/-- The rounded and packed result of an exact value `x / den` is a nearest f32 to it, and of two equally near
ones the one with an even last bit (rule R151). -/
theorem nearest_signed {x : Int} {den : Nat} {s : Bool} {c : F32} (hden : 0 < den)
    (hneg : x < 0 → s = true) (hpos : 0 < x → s = false)
    (hfin : isFinite (pack s (roundMag x.natAbs den)) = true) (hc : isFinite c = true) :
    |x - val (pack s (roundMag x.natAbs den)) * den| ≤ |x - val c * den|
      ∧ (|x - val (pack s (roundMag x.natAbs den)) * den| = |x - val c * den| →
          val c ≠ val (pack s (roundMag x.natAbs den)) →
          (pack s (roundMag x.natAbs den)).getLsbD 0 = false) := by
  have hrep := representable_roundMag x.natAbs hden
  have hval := val_pack (s := s) hrep ((isFinite_pack hrep).mp hfin)
  obtain ⟨M, k, hr, hM, hk, hn⟩ := roundMag_spec x.natAbs hden
  have hlsb : M % 2 = 0 → (pack s (roundMag x.natAbs den)).getLsbD 0 = false := fun he => by
    rw [hr]; exact lsb_pack_even hM he hk
  have hzero : roundMag x.natAbs den = 0 → M % 2 = 0 := fun h => by
    rcases Nat.mul_eq_zero.mp (hr.symm.trans h) with h | h
    · omega
    · exact absurd h (Nat.two_pow_pos k).ne'
  obtain ⟨h1, h2⟩ := hn (mag c) (representable_mag hc).1
  rw [← hr] at h1 h2
  simp only [Int.abs_eq_natAbs, Int.ofNat_le] at h1 h2 ⊢
  have hp : (val c * (den : Int)).natAbs = mag c * den := by rw [Int.natAbs_mul, natAbs_val]; simp
  have hq : (x ≤ 0 ∧ val (pack s (roundMag x.natAbs den)) * den = -((roundMag x.natAbs den * den : Nat) : Int))
      ∨ (0 ≤ x ∧ val (pack s (roundMag x.natAbs den)) * den = ((roundMag x.natAbs den * den : Nat) : Int)) := by
    rw [hval]
    cases s
    · exact .inr ⟨by by_contra h; exact Bool.false_ne_true (hneg (by omega)), by simp⟩
    · exact .inl ⟨by by_contra h; exact Bool.false_ne_true (hpos (by omega)).symm, by simp⟩
  obtain ⟨g1, g2⟩ := signed_distance hp hq h1
  refine ⟨g1, fun he hne => hlsb ?_⟩
  have hden' : (den : Int) ≠ 0 := by omega
  obtain ⟨e, d⟩ := g2 (by omega) fun h => hne (mul_right_cancel₀ hden' h)
  rcases d with d | rfl | d
  · exact h2 (by omega) fun h => d (by rw [h])
  · exact hzero (roundMag_zero hden)
  · rcases Nat.mul_eq_zero.mp d with d | d
    · exact hzero d
    · omega

/-! ### The operations on finite operands -/

theorem addWith_finite {a b : F32} (nan : F32) (ha : isFinite a = true) (hb : isFinite b = true) :
    addWith nan a b
      = if val a + val b = 0 then zero (sign a && sign b)
        else pack (decide (val a + val b < 0)) (roundMag (val a + val b).natAbs 1) := by
  simp [addWith, not_isNan_of_finite ha, not_isNan_of_finite hb, not_isInf_of_finite ha, not_isInf_of_finite hb]

theorem mul_finite {a b : F32} (ha : isFinite a = true) (hb : isFinite b = true) :
    mul a b = pack (sign a != sign b) (roundMag (mag a * mag b) (2 ^ 149)) := by
  simp [mul, not_isNan_of_finite ha, not_isNan_of_finite hb, not_isInf_of_finite ha, not_isInf_of_finite hb]

theorem div_finite {a b : F32} (ha : isFinite a = true) (hb : isFinite b = true) (hz : isZero b = false) :
    div a b = pack (sign a != sign b) (roundMag (mag a * 2 ^ 149) (mag b)) := by
  simp [div, not_isNan_of_finite ha, not_isNan_of_finite hb, not_isInf_of_finite ha, not_isInf_of_finite hb, hz]

/-- A word that is no NaN and not finite is an infinity. -/
theorem eq_inf {a : F32} (hn : isNan a = false) (hf : isFinite a = false) : a = inf (sign a) := by
  have he : expo a = 255 := isFinite_eq_false.mp hf
  have hfr : frac a = 0 := by simpa [isNan, he] using hn
  exact ext_fields (by simp) (by rw [he]; cases sign a <;> decide) (by rw [hfr]; cases sign a <;> decide)

/-! ### Integers and scaling -/

/-- A power of two times a representable magnitude is representable. -/
theorem representable_scale {m : Nat} (h : Representable m) (j : Nat) : Representable (m * 2 ^ j) := by
  rcases h with h | ⟨M, k, h1, h2, rfl⟩
  · rcases Nat.eq_zero_or_pos m with rfl | hm
    · exact .inl (by omega)
    · have hlo := Nat.log2_self_le hm.ne'
      have hhi := Nat.lt_log2_self (n := m)
      have hL : Nat.log2 m < 24 := (Nat.log2_lt hm.ne').mpr h
      generalize Nat.log2 m = L at hlo hhi hL
      by_cases hj : 23 - L ≤ j
      · refine .inr ⟨m * 2 ^ (23 - L), j - (23 - L), ?_, ?_, ?_⟩
        · calc 2 ^ 23 = 2 ^ L * 2 ^ (23 - L) := by rw [← Nat.pow_add, Nat.add_sub_cancel' (by omega)]
            _ ≤ m * 2 ^ (23 - L) := Nat.mul_le_mul_right _ hlo
        · calc m * 2 ^ (23 - L) < 2 ^ (L + 1) * 2 ^ (23 - L) :=
                Nat.mul_lt_mul_of_pos_right hhi (Nat.two_pow_pos _)
            _ = 2 ^ 24 := by rw [← Nat.pow_add]; congr 1; omega
        · rw [Nat.mul_assoc, ← Nat.pow_add, Nat.add_sub_cancel' hj]
      · left
        calc m * 2 ^ j < 2 ^ (L + 1) * 2 ^ j := Nat.mul_lt_mul_of_pos_right hhi (Nat.two_pow_pos _)
          _ = 2 ^ (L + 1 + j) := (Nat.pow_add ..).symm
          _ ≤ 2 ^ 24 := Nat.pow_le_pow_right (by omega) (by omega)
  · exact .inr ⟨M, k + j, h1, h2, by rw [Nat.mul_assoc, ← Nat.pow_add]⟩

/-- The magnitude `fround_haz` packs is representable, and finite where the operand's is. -/
theorem representable_roundHaz {m : Nat} (h : Representable m) (hlt : m < 2 ^ 277) :
    Representable ((2 * m + 2 ^ 149) / 2 ^ 150 * 2 ^ 149)
      ∧ (2 * m + 2 ^ 149) / 2 ^ 150 * 2 ^ 149 < 2 ^ 277 := by
  have e150 : (2 : Nat) ^ 150 = 2 * 2 ^ 149 := by rw [← Nat.pow_succ']
  by_cases hm : m < 2 ^ 23 * 2 ^ 149
  · have hN : (2 * m + 2 ^ 149) / 2 ^ 150 < 2 ^ 24 := by
      rw [Nat.div_lt_iff_lt_mul (Nat.two_pow_pos _), e150]
      generalize (2 : Nat) ^ 149 = P at hm ⊢
      omega
    refine ⟨representable_scale (.inl hN) 149, ?_⟩
    calc (2 * m + 2 ^ 149) / 2 ^ 150 * 2 ^ 149
        < 2 ^ 24 * 2 ^ 149 := Nat.mul_lt_mul_of_pos_right hN (Nat.two_pow_pos _)
      _ = 2 ^ 173 := (Nat.pow_add ..).symm
      _ ≤ 2 ^ 277 := Nat.pow_le_pow_right (by omega) (by omega)
  · have hint : ∃ n, m = n * 2 ^ 149 := by
      rcases representable_cases h hlt with hs | ⟨M, k, h1, h2, -, rfl⟩
      · have : (2 : Nat) ^ 23 ≤ 2 ^ 23 * 2 ^ 149 := Nat.le_mul_of_pos_right _ (Nat.two_pow_pos _)
        omega
      · have hk : 149 ≤ k := by
          by_contra hc
          refine hm (lt_of_lt_of_le (Nat.mul_lt_mul_of_pos_right h2 (Nat.two_pow_pos k)) ?_)
          rw [← Nat.pow_add, ← Nat.pow_add]
          exact Nat.pow_le_pow_right (by omega) (by omega)
        exact ⟨M * 2 ^ (k - 149), by rw [Nat.mul_assoc, ← Nat.pow_add, Nat.sub_add_cancel hk]⟩
    obtain ⟨n, rfl⟩ := hint
    have hN : (2 * (n * 2 ^ 149) + 2 ^ 149) / 2 ^ 150 = n := by
      rw [e150]
      have hP : 0 < (2 : Nat) ^ 149 := Nat.two_pow_pos _
      generalize (2 : Nat) ^ 149 = P at hP ⊢
      rw [show 2 * (n * P) + P = P + 2 * P * n by ring, Nat.add_mul_div_left _ _ (by omega),
        Nat.div_eq_of_lt (by omega), Nat.zero_add]
    rw [hN]
    exact ⟨h, hlt⟩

## Try it
The expected answer is every line in the data above that carries the string "hpos".

## Response to this task
    (hneg : x < 0 → s = true) (hpos : 0 < x → s = false)
    · exact .inl ⟨by by_contra h; exact Bool.false_ne_true (hpos (by omega)).symm, by simp⟩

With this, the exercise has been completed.